The Enemy Within
- Cover of the 1994 edition
- Author: Robert F. Kennedy
- Language: English
- Genre: Non-fiction
- Published: 1960

= The Enemy Within (Kennedy book) =

1960 book by Robert F. Kennedy

The Enemy Within: The McClellan Committee's Crusade Against Jimmy Hoffa and Corrupt Labor Unions is a book by American politician Robert F. Kennedy (assisted by John Seigenthaler) first published in 1960, and republished in 1994. As Robert Kennedy was intimately involved, the book is somewhat autobiographical. At the urging of Kennedy's father Joe Kennedy Sr., the journalist Arthur Krock agreed to write the introduction. Edwin Guthman, chairman of the Robert F. Kennedy Memorial provided the introduction to the 1994 edition.

==Content==
The work details events and information uncovered between 1956 and 1959 by the United States Senate Select Committee on Improper Activities in Labor and Management in which Kennedy served as chief counsel. The book focuses on corruption, crime and graft within American labor unions, with an emphasis on International Brotherhood of Teamsters, as well as union busting by employers. Kennedy describes the Teamsters as the most powerful institution in the United States aside the United States Government itself (1994, p. 161). According to Robert Kennedy, George Meany, former president of the AFL–CIO, has called Jimmy Hoffa organized labor's No. 1 Enemy (1994, p. 161).
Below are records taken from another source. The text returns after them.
-- ==== Sys2Proof/Machine/Dispatch.lean ====
section
/-!
DEFINITION. The meaning of every command: one arm for each constructor.
-/

namespace Sys2Proof.Machine
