/-- TS_GO to a BUSY set sets exactly IGNORED. While acceptance is held the command is latched with the next number, its 64 bytes,
its home head and its reply address, waits, and the set is BUSY. A POLL on an idle unit is accepted with its stream's next
SSEQ; an unknown opcode ends with CLASS 3, DETAIL 1, a poisoned command with CLASS 6, DETAIL 7. TS_REPLY_POST of an ended
command puts the 32 bytes of its reply into host memory and the reply registers, sets VALID, clears BUSY, advances RSEQ and
forgets the command, and leaves every other byte of host memory; with no ended command it changes nothing. (R444, R445, R446,
R448, R459, R467, R477, R547.) -/
def Obligations.TaskSets : Prop :=
  (∀ (stream : Fin 16) (home : Fin 2) (poisoned : Bool) (s : State),
      s.dev.is .HP_TS_STATE_BUSY stream = true →
      Becomes (.tsGo stream home poisoned) s (s.dev.fs .HP_TS_STATE_IGNORED 1 stream)) ∧
  (∀ (stream : Fin 16) (home : Fin 2) (s : State),
      s.dev.is .HP_TS_STATE_BUSY stream = false ∧ s.dev.acceptHeld = true →
      (s.dev.running = [] ∧ (s.dev.fw.cmds.any fun q => q.queue && q.stream == stream.val) = false) →
      Becomes (.tsGo stream home false) s { s.dev.fs .HP_TS_STATE_BUSY 1 stream with
      fw := { s.dev.fw with
      nextCmd := s.dev.fw.nextCmd + 1
      cmds := s.dev.fw.cmds ++ [{ id := s.dev.fw.nextCmd, stream := stream, home := home, raddr := s.dev.raddr stream, vector := s.dev.fg .HP_TS_NOTE_VECTOR stream, bytes := (List.range 16).flatMap fun k => leBytes 4 (s.dev.rd .HP_TS_CMD stream k).toNat }] } }) ∧
  (∀ (stream : Fin 16) (home : Fin 2) (s : State),
      s.dev.is .HP_TS_STATE_BUSY stream = false ∧ s.dev.acceptHeld = false ∧ s.dev.fw.cmds = [] →
      s.dev.is .HP_TS_RADDR_LO_EN stream = false →
      (∀ k : Fin 16, s.dev.rd .HP_TS_CMD stream k = if k.val = 0 then 4#32 else 0#32) →
      Gives (.tsGo stream home false) s fun d => d.is .HP_TS_STATE_BUSY stream = true ∧
      (d.stream stream).ssq = ssqNext (s.dev.stream stream).ssq ∧
      d.fw.cmds = [{ id := s.dev.fw.nextCmd, stream := stream, home := home, vector := s.dev.fg .HP_TS_NOTE_VECTOR stream, bytes := takeFill 0#8 64 [4#8], ssq := (s.dev.stream stream).ssq, maxRung := s.dev.pageVal 1 stream 12 1, accepted := s.dev.qtime, limitMs := s.dev.pageVal 1 stream 8 4 }] ∧
      Changes [Reg.HP_TS_STATE.key stream 0] s.dev d { s.dev with fw := { s.dev.fw with cmds := d.fw.cmds, nextCmd := s.dev.fw.nextCmd + 1, streams := d.fw.streams } }) ∧
  (∀ (stream : Fin 16) (home : Fin 2) (op : Fin 256) (s : State),
      s.dev.is .HP_TS_STATE_BUSY stream = false ∧ s.dev.acceptHeld = false ∧ s.dev.fw.cmds = [] →
      s.dev.mode ≠ 7 ∧ (s.dev.stream stream).broken = none ∧ opFields op = none →
      (∀ k : Fin 16, s.dev.rd .HP_TS_CMD stream k = if k.val = 0 then BitVec.ofNat 32 op else 0#32) →
      Gives (.tsGo stream home false) s fun d => d.is .HP_TS_STATE_BUSY stream = true ∧
      d.fw.cmds.map (fun c => (c.id, c.stage, c.cls, c.detail, c.ssq)) = [(s.dev.fw.nextCmd, .ended, 3, 1, 0)] ∧ d.fw.ended = s.dev.fw.ended ++ [s.dev.fw.nextCmd] ∧
      Changes [Reg.HP_TS_STATE.key stream 0] s.dev d { s.dev with fw := { s.dev.fw with cmds := d.fw.cmds, nextCmd := s.dev.fw.nextCmd + 1, ended := d.fw.ended } }) ∧
  (∀ (stream : Fin 16) (home : Fin 2) (s : State),
      s.dev.is .HP_TS_STATE_BUSY stream = false ∧ s.dev.fw.cmds = [] →
      Gives (.tsGo stream home true) s fun d => d.is .HP_TS_STATE_BUSY stream = true ∧
      d.fw.cmds.map (fun c => (c.id, c.stage, c.cls, c.detail)) = [(s.dev.fw.nextCmd, .ended, 6, 7)] ∧ d.fw.ended = s.dev.fw.ended ++ [s.dev.fw.nextCmd]) ∧
  (∀ (stream : Fin 16) (begun : Bool) (c : Cmd) (a : Nat) (s : State),
      s.dev.fw.cmds = [c] ∧ c.stage = .ended ∧ c.queue = false ∧ c.stream = stream.val →
      c.raddr = some a ∧ c.flag 2 = false ∧ c.orphan = false ∧ c.opcode ≠ 8 ∧ c.page = none →
      s.dev.homeHere c = true ∧ s.dev.busMaster = true →
      s.dev.aon.restart = false ∧ s.dev.link.op = none ∧ s.dev.link.arrive = none →
      Gives (.tsReplyPost stream begun) s fun d => let rseq := (s.dev.fg .HP_TS_STATE_RSEQ stream + 1) % 2 ^ 16
      let b := replyBytes c rseq s.dev
      d.is .HP_TS_STATE_VALID stream = true ∧ d.is .HP_TS_STATE_BUSY stream = false ∧ d.fg .HP_TS_STATE_RSEQ stream = rseq ∧
      memRead d.hostMem a 32 = b ∧ (∀ k : Fin 8, d.rd .HP_TS_REPLY stream k = BitVec.ofNat 32 (leNat ((b.drop (4 * k)).take 4))) ∧
      (∀ x : Nat, x < a ∨ a + 32 ≤ x → memRead d.hostMem x 1 = memRead s.dev.hostMem x 1) ∧
      d.fw.cmds = [] ∧ Changes (Reg.HP_TS_STATE.key stream 0 :: (List.range 8).map fun k => Reg.HP_TS_REPLY.key stream k) s.dev d { s.dev with fw := { s.dev.fw with cmds := [], ended := s.dev.fw.ended.filter (· != c.id), versions := s.dev.fw.versions.filter fun v => v.stage != .mapped && v.stage != .gone }, hostMem := d.hostMem, host := { s.dev.host with sent := 0 }, link := { s.dev.link with barrier := s.dev.link.barrier.filter (· != c.id) } }) ∧
  (∀ (stream : Fin 16) (begun : Bool) (s : State),
      s.dev.tsEnded stream = none →
      Becomes (.tsReplyPost stream begun) s s.dev)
Kennedy considered that organized crime had developed unchecked into a force of extraordinary power, even threatening the authority of the US government itself. He described organized crime as "a menacing enemy within our national economic framework". He singled out the Teamsters in particular, which he labeled the "most powerful institution in this country—aside from the United States Government itself". The book is a call to action against organized crime and suggests that government employ greater resources to fight against it, he concludes "if we do not attack organized criminals with weapons and techniques as effective as their own, they will destroy us".

In 1961, Twentieth Century Fox bought the film rights to The Enemy Within. Budd Schulberg wrote a script and Jerry Wald was set to produce, however the film never came to be as the studio was concerned that the Teamsters truck drivers would refuse to transport the film tape to the theaters. Later Columbia Pictures picked up the project but they too backed out after William Bufalino, Hoffa's attorney, wrote a letter to the studio pointing out why Twentieth Century Fox had abandoned the project.